• Dataset entries:
-- ==== Sys2Proof/Machine/Engine.lean ====
section
/-! DEFINITION. The stages of the Transfer State Machine that commands, spins and handlers share
(41_transfer_state_machine.md R163 to R177). -/

namespace Sys2Proof.Machine

open Sys2Proof

/-- `HdArm(p)` (R168): RXCIE <- 0 and TXCIE <- 1 in one access. -/
def Port.hdArm (u : Port) : Port := u.regWrite (.ctrla ((u.uart.ctrla &&& ~~~0x80#8) ||| 0x40#8))

/-- `HdArm` when `st[p].hd = 1`, as both paths of WRITE call it. -/
def Port.armIfHalfDuplex (u : Port) : Port := if u.hd then u.hdArm else u

/-- Clears TXCIF, strictly before writing the byte to TXDATA (20_memory.md R90). -/
def Port.sendByte (u : Port) (b : Byte) : Port := u.clearTxcif.regWrite (.txdata b)

/-- `DreStep(p)` (R169); precondition DREIF = 1. -/
def Port.dreStep (txCap : Nat) (u : Port) : Port :=
  match u.txb.tryPop txCap with
  | none => u.disableDre
  | some (b, r) => { u with txb := r }.sendByte b

/-- `PollDrain(p)` (R170): the condition flag only, whatever DREIE. -/
def Port.pollDrain (txCap : Nat) (u : Port) : Port := if u.uart.dreif then u.dreStep txCap else u

/-- The poll of a blocked command: `PollDrain` under `MustPoll`, nothing otherwise (R167, R173). -/
def State.pollPort (s : State) (u : Port) : Port := if s.mustPoll then u.pollDrain s.params.txCap else u

/-- `Shutdown(p)` (R177). -/
def Port.shutdown (u : Port) : Port :=
  let u1 := ((u.regWrite (.ctrlb 0x00#8)).regWrite (.ctrla 0x00#8)).clearTxcif
  { u1 with
    uart := { u1.uart with rxFifo := [] }
    rxb := { u1.rxb with tail := u1.rxb.head }
    written := false
    hd := false
    begun := false }

/-- The registers and instance bits `Configure` writes for a valid rate (R163): BAUD, CTRLC, CTRLA, then CTRLB with the
double-speed bit, last. -/
def Port.configureRegs (u : Port) (d : BaudSetting) (cfg : Half) : Port :=
  let k := decodeConfig cfg
  let u1 := (((u.regWrite (.baud d.reg)).regWrite (.ctrlc k.frameFormat)).regWrite (.ctrla k.ctrlA)).regWrite
    (.ctrlb (k.ctrlB ||| byteBit d.clk2x 1))
  { u1 with written := false, hd := k.isHD, begun := true }

/-- `Configure(p, baud, cfg)` (R163, R164) on the instance `u` of port p, whose `begun` is 0. -/
def configure (s : State) (p : Nat) (baud : Long) (cfg : Half) (c : PortParams) (u : Port) : Result :=
  match baudDivisor s.params baud.toNat with
  | none => .next ((s.setPort p u).respond .fail 0#16)
  | some d =>
    match s.bindPins c u.pgi cfg with
    | none => .fault .tableRow
    | some s1 => .next ((s1.setPort p (u.configureRegs d cfg)).respond .ok 0#16)

/-- `Continue(p, k)` (R172). -/
def continueWith (s : State) (p : Nat) (k : Cont) (c : PortParams) (u : Port) : Result :=
  match k with
  | .done => .next (s.respond .ok 0#16)
  | .thenEnd => .next ((s.setPort p u.shutdown).respond .ok 0#16)
  | .thenEndBegin baud cfg => configure s p baud cfg c u.shutdown

/-- `FlushThen(p, k)` (R172). -/
def flushThen (s : State) (p : Nat) (k : Cont) (c : PortParams) (u : Port) : Result :=
  if !u.written || u.uart.flushDone then continueWith s p k c u else .next (s.block (.flushWait p k))

/-- The push of `WriteTry` (R167): push, arm half duplex, enable DRE. The push cannot fail here. -/
def Port.pushByte (txCap : Nat) (u : Port) (b : Byte) : Port :=
  ({ u with txb := (u.txb.tryPush txCap b).getD u.txb }.armIfHalfDuplex).enableDre

/-- `WriteTry(p, b)` (R167) on the instance `u`. -/
def writeTry (s : State) (p : Nat) (b : Byte) (u : Port) : Result :=
  if u.txb.availableForWrite s.params.txCap = 0 then
    .next ((s.setPort p (s.pollPort u)).block (.writeWait p b))
  else
    .next (((s.setPort p (u.pushByte s.params.txCap b)).unblock).respond .ok 1#16)

/-- `FlushSpin(p, k)` (R173). -/
def flushSpin (s : State) (p : Nat) (k : Cont) (c : PortParams) (u : Port) : Result :=
  if u.uart.flushDone then continueWith s.unblock p k c u else .next (s.setPort p (s.pollPort u))

/-- `HostSpin` (R180): one iteration of the blocked command. -/
def spin (s : State) : Result :=
  match s.seq with
  | .ready => .next s
  | .writeWait p b =>
    match s.lookup p with
    | some (_, u) => writeTry s p b u
    | none => .fault .noSuchPort
  | .flushWait p k =>
    match s.lookup p with
    | some (c, u) => flushSpin s p k c u
    | none => .fault .noSuchPort

end Sys2Proof.Machine
end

• Assigned task: Starting at the line that contains "if u.uart.flushDone then" and ending at the last line of the data, repeat each line exactly; include nothing else.

• Solution for this exercise:
  if u.uart.flushDone then continueWith s.unblock p k c u else .next (s.setPort p (s.pollPort u))

/-- `HostSpin` (R180): one iteration of the blocked command. -/
def spin (s : State) : Result :=
  match s.seq with
  | .ready => .next s
  | .writeWait p b =>
    match s.lookup p with
    | some (_, u) => writeTry s p b u
    | none => .fault .noSuchPort
  | .flushWait p k =>
    match s.lookup p with
    | some (c, u) => flushSpin s p k c u
    | none => .fault .noSuchPort

end Sys2Proof.Machine
end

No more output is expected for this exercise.